In a general fabrication process of a semiconductor device, annealing techniques are frequently used for activation of impurity atoms, healing of crystal damages and so on. In a conventional furnace annealing, semiconductor substrates are placed in a high temperature ambient created in an electric furnace for a relatively long time period, and the high temperature ambient is liable to influence impurity profiles which are formed in the semiconductor substrates. This sometimes results in undesirable deviation from the designed characteristics, and, for this reason, a lot of rapid annealing techniques are proposed for minimization of the influence due to the heat-treatment.
One of the rapid annealing techniques is well known in the art as a lamp annealing in which a semiconductor substrate is placed in an inert ambient of the atmospheric pressure created in an annealing chamber and treated with a heat radiated from lamps provided in the chamber. The time period is reduced to be about 1/180 with respect to the conventional furnace annealing.

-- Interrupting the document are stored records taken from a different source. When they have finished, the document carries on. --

-- ==== Sys2Proof/Machine/Format.lean ====
section
/-! DEFINITION. Byte and bit layouts: byte order and check, frames, site command words, return words, code values (Chapter 10). -/

namespace Sys2Proof.Machine

/-- Saturating addition to a counter: once at its maximum it stays there (00_scope 5.2). -/
def satAdd {w : Nat} (c : BitVec w) (n : Nat) : BitVec w :=
  if c.toNat + n < 2 ^ w then BitVec.ofNat w (c.toNat + n) else BitVec.allOnes w

/-- A list cut or filled with zeros to n members. -/
def padTo {α : Type} (n : Nat) (zero : α) (l : List α) : List α :=
  (l ++ List.replicate (n - l.length) zero).take n

/-- A 16-bit field, most significant byte first (R193). -/
def be16 (x : Half) : List Byte := [x.extractLsb' 8 8, x.extractLsb' 0 8]

/-- A 32-bit field, most significant byte first (R193). -/
def be32 (x : Long) : List Byte :=
  [x.extractLsb' 24 8, x.extractLsb' 16 8, x.extractLsb' 8 8, x.extractLsb' 0 8]

/-- The 16-bit field whose bytes start at position i of a byte list (R193). -/
def half (l : List Byte) (i : Nat) : Half := l.getD i 0 ++ l.getD (i + 1) 0

/-- The 32-bit field whose bytes start at position i of a byte list (R193). -/
def long (l : List Byte) (i : Nat) : Long := half l i ++ half l (i + 2)

/-- One bit of the check computation: the register shifts toward bit 15, and the bit that leaves, combined with the data bit, decides whether the polynomial is combined in (R193, steps 2 and 3). -/
def crcBit (r : Half) (bit : Bool) : Half :=
  if Bool.xor (r.getLsbD 15) bit then (r <<< 1) ^^^ 0x1021 else r <<< 1

/-- One byte of the check computation, most significant bit first (R193). -/
def crcByte (r : Half) (b : Byte) : Half :=
  [7, 6, 5, 4, 3, 2, 1, 0].foldl (fun r i => crcBit r (b.getLsbD i)) r

/-- The CRC-16 of a byte string, from 0xFFFF, with no inversion (R131, R193). -/
def crc16 (l : List Byte) : Half := l.foldl crcByte 0xFFFF

/-- The check that bytes 0 to 29 of a frame call for. -/
def frameCrc (kind : Byte) (body : List Byte) : Half := crc16 (kind :: body)

/-- A frame is good when its check equals the CRC over its bytes 0 to 29 (R131). -/
def frameGood (f : Frame) : Bool := f.check == frameCrc f.kind f.body

/-- A frame of a kind whose body starts with the bytes given, the rest zeros, with a good check (R194). -/
def mkFrame (kind : Byte) (bytes : List Byte) : Frame :=
  let body := padTo 29 0 bytes
  { kind := kind, body := body, check := frameCrc kind body }

/-- The 32 bytes of a frame in the order they are sent (R131, R193). -/
def frameBytes (f : Frame) : List Byte := f.kind :: f.body ++ be16 f.check

/-- A poisoned frame: kind and body as received, the check the complement of their CRC (R144). -/
def poisoned (f : Frame) : Frame := { f with check := ~~~ (frameCrc f.kind f.body) }

/-- The IDLE frame that takes the place of a consumed CONTROL frame (R143). -/
def idleDown : Frame := mkFrame 0x00 []

/-- The position an advanced ENUMERATE carries: p + 1 for 0 to 7, else 8 (R147). -/
def advancedPosition (p : Byte) : Byte := if p.toNat < 8 then p + 1 else 8

/-- A broadcast ENUMERATE as the Forwarder sends it on: parameter byte 4 rewritten, check recomputed (R147). -/
def advanced (f : Frame) : Frame :=
  mkFrame f.kind (f.body.set 3 (advancedPosition (f.body.getD 3 0)))

/-- Downstream kind codes (section 10.2). -/
def kindIdle : Byte := 0x00
def kindAlign : Byte := 0x01
def kindCycle : Byte := 0x02
def kindControl : Byte := 0x03
def kindExercise : Byte := 0x04

/-- The bytes of a CONTROL frame (section 10.2). -/
def controlFrame (c : Ctl) (code : Byte) (params : List Byte) : Frame :=
  mkFrame kindControl (c.addr :: code :: c.tag :: params)

/-- The target of a CONTROL frame: bits 0 to 3 of byte 1 (R194). -/
def ctlTarget (c : Ctl) : Nat := (c.addr.extractLsb' 0 4).toNat

/-- The bytes of an ALIGN frame (section 10.2). -/
def alignFrameOf (k count : Byte) (rest : List Byte) : Frame := mkFrame kindAlign (k :: count :: rest)

/-- The bytes of a CYCLE frame (section 10.2). -/
def cycleFrameOf (c : Cycle) : Frame :=
  mkFrame kindCycle (c.op :: c.flags :: c.setByte :: (be32 c.address ++ be16 c.data ++ be16 c.mask ++ be16 c.number ++ c.rest))

/-- The bytes of an EXERCISE frame (section 10.2). -/
def exerciseFrameOf (seed : Half) (sequence : List Byte) : Frame :=
  mkFrame kindExercise (be16 seed ++ sequence)

/-- One return frame built by this part: kind, source, body (section 10.3). -/
def returnFrame (kind source : Byte) (bytes : List Byte) : Frame := mkFrame kind (source :: bytes)

/-- Whether the number of ones in a word is odd (R26, R195). -/
def oddOnes {w : Nat} (x : BitVec w) : Bool :=
  (List.range w).foldl (fun p i => Bool.xor p (x.getLsbD i)) false

/-- Bits 0 to 66 of a site command word; section 10.4 gives the region of R17 no bits (log entry 29). -/
def SiteCommand.payload : SiteCommand → BitVec 67
  | .nop => 0
  | .write row col _ data drive => 0#10 ++ drive ++ data ++ col ++ row ++ 1#3
  | .read row col _ drive strobe tag => strobe ++ drive ++ tag ++ col ++ row ++ 2#3
  | .park => 3
  | .holdGrant => 4

/-- A site command word: the payload with a parity bit in bit 67 that makes the number of ones odd (R195). -/
def SiteCommand.word (c : SiteCommand) : BitVec 68 :=
  (if oddOnes c.payload then 0#1 else 1#1) ++ c.payload

/-- The return words and their fields (section 2.1). -/
inductive ReturnWord where
  | idle
  | readData (tag : Half) (data : Half)
  | status (bits : Byte)
  | holdRequest
  | holdRelease
  deriving DecidableEq, Repr

/-- The check of R26 and the fields of section 10.4: none where parity does not hold or the kind code is 5 to 7. -/
def decodeReturnWord (w : BitVec 36) : Option ReturnWord :=
  if oddOnes w then
    match (w.extractLsb' 0 3).toNat with
    | 0 => some .idle
    | 1 => some (.readData (w.extractLsb' 3 16) (w.extractLsb' 19 16))
    | 2 => some (.status (w.extractLsb' 3 8))
    | 3 => some .holdRequest
    | 4 => some .holdRelease
    | _ => none
  else none

/-- Whether a return word passes the check of R26: its parity holds and its kind code is one of the five. -/
def passesCheck (w : BitVec 36) : Bool := (decodeReturnWord w).isSome

/-- Bits 0 to 34 of a return word, reserved bits zero (section 10.4). -/
def ReturnWord.payload : ReturnWord → BitVec 35
  | .idle => 0
  | .readData tag data => data ++ tag ++ 1#3
  | .status bits => 0#24 ++ bits ++ 2#3
  | .holdRequest => 3
  | .holdRelease => 4

/-- A return word with the parity bit in bit 35 that makes the number of ones odd (section 10.4). -/
def ReturnWord.word (r : ReturnWord) : BitVec 36 :=
  (if oddOnes r.payload then 0#1 else 1#1) ++ r.payload

/-- Two words of one word period agree when they are equal and each has parity that holds (R109). -/
def wordsAgree (p : WordPair) : Bool :=
  p.reference == p.other && oddOnes p.reference && oddOnes p.other

/-- The word periods that a calibration stage's row gives to compare: those whose carrier word passes R26. The others reach the part as LANE_WORD_ERROR, which counts and compares them (R127, log entry 14). -/
def passedPeriods (words : List WordPair) : List WordPair := words.filter fun p => passesCheck p.reference

/-- The bit of a flag in the flag set layout (section 10.3). -/
def NoticeFlag.bit : NoticeFlag → Nat
  | .linkRecovered => 0
  | .headChange => 1
  | .siteDropped => 2
  | .laneDegraded => 3
  | .reportDropped => 4
  | .passClosed => 5
  | .returnOverrun => 6
  | .requestsLost => 7

/-- The flag set that holds one flag. -/
def NoticeFlag.set (f : NoticeFlag) : Byte := 1#8 <<< f.bit

/-- Response statuses (00_scope 5.6). -/
inductive Status where
  | accepted
  | wrongState
  | busy
  | badIndex
  | badCode
  | chainFull
  deriving DecidableEq, Repr

/-- Status codes (section 10.5). -/
def Status.code : Status → Byte
  | .accepted => 0
  | .wrongState => 1
  | .busy => 2
  | .badIndex => 3
  | .badCode => 4
  | .chainFull => 5

/-- Site condition codes (section 10.6). -/
def Condition.code : Condition → Nat
  | .disabled => 0
  | .enabled => 1
  | .dropped .unrepairable => 2
  | .dropped .headFault => 3

/-- Hold status codes (section 10.6). -/
def Hold.code : Hold → Nat
  | .free => 0
  | .pending => 1
  | .granted => 2

/-- Pass state codes (section 10.6). -/
def PassState.code : PassState → Byte
  | .idle => 0
  | .opened => 1
  | .closing => 2
  | .closed => 3

/-- Link state codes (section 10.6). -/
def LinkState.code : LinkState → Nat
  | .down => 0
  | .seek => 1
  | .live => 2

/-- Reset cause codes (section 10.6). -/
def ResetCause.code : ResetCause → Byte
  | .powerOn => 0
  | .chainLine => 1
  | .chainRequest => 2

/-- Region state codes, and verdict codes other than NOT_TESTED (section 10.3). -/
def RegionState.code : RegionState → Nat
  | .clean => 0
  | .repairable => 1
  | .unrepairable => 2

/-- Lane state codes (section 10.6). -/
def LaneState.code : LaneState → Nat
  | .online => 0
  | .shadowed => 1
  | .offlineCal => 2
  | .soak => 3
  | .degraded => 4

/-- Spare state codes (section 10.6). -/
def SpareState.code : SpareState → Byte
  | .idle => 0
  | .training => 1
  | .standingIn => 2
  | .committed => 3

/-- A number as one byte of a layout. -/
def byteOf (n : Nat) : Byte := BitVec.ofNat 8 n

/-- A bit as a number. -/
def bitNat (b : Bool) (place : Nat) : Nat := if b then 2 ^ place else 0

/-- The site flags byte (section 10.3, SUMMARY body). -/
def SiteFlags.byte (f : SiteFlags) : Byte :=
  byteOf (bitNat f.coverageGap 0 + bitNat f.strobeClamped 1 + bitNat f.tested 2 + bitNat f.laneDegraded 3)

/-- Two columns packed in three bytes, the first in the high 12 bits (section 10.6). -/
def packCols (a b : Col) : List Byte :=
  let x : BitVec 24 := a ++ b
  [x.extractLsb' 16 8, x.extractLsb' 8 8, x.extractLsb' 0 8]

/-- A column as a two-byte field (section 10.3). -/
def colHalf (c : Col) : Half := c.setWidth 16

end Sys2Proof.Machine
end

However, a problem is encountered in high-temperature ambient. Namely, the semiconductor substrate is heated about 1000 degrees in centigrade in the annealing chamber, and, for this reason, refractory metal layers or the silicide layers thereof formed on the semiconductor substrate are subjected to mechanical stresses due to shrinkages in volume. The high-temperature ambient further results in insufficient suppression of the driftage of the impurity atom profiles even if the time period is reduced in comparison with the furnace annealing. These problems deteriorates the production yield and the reliability of the semiconductor device, so that a low-temperature annealing method has been sought for improvement of semiconductor manufacturing.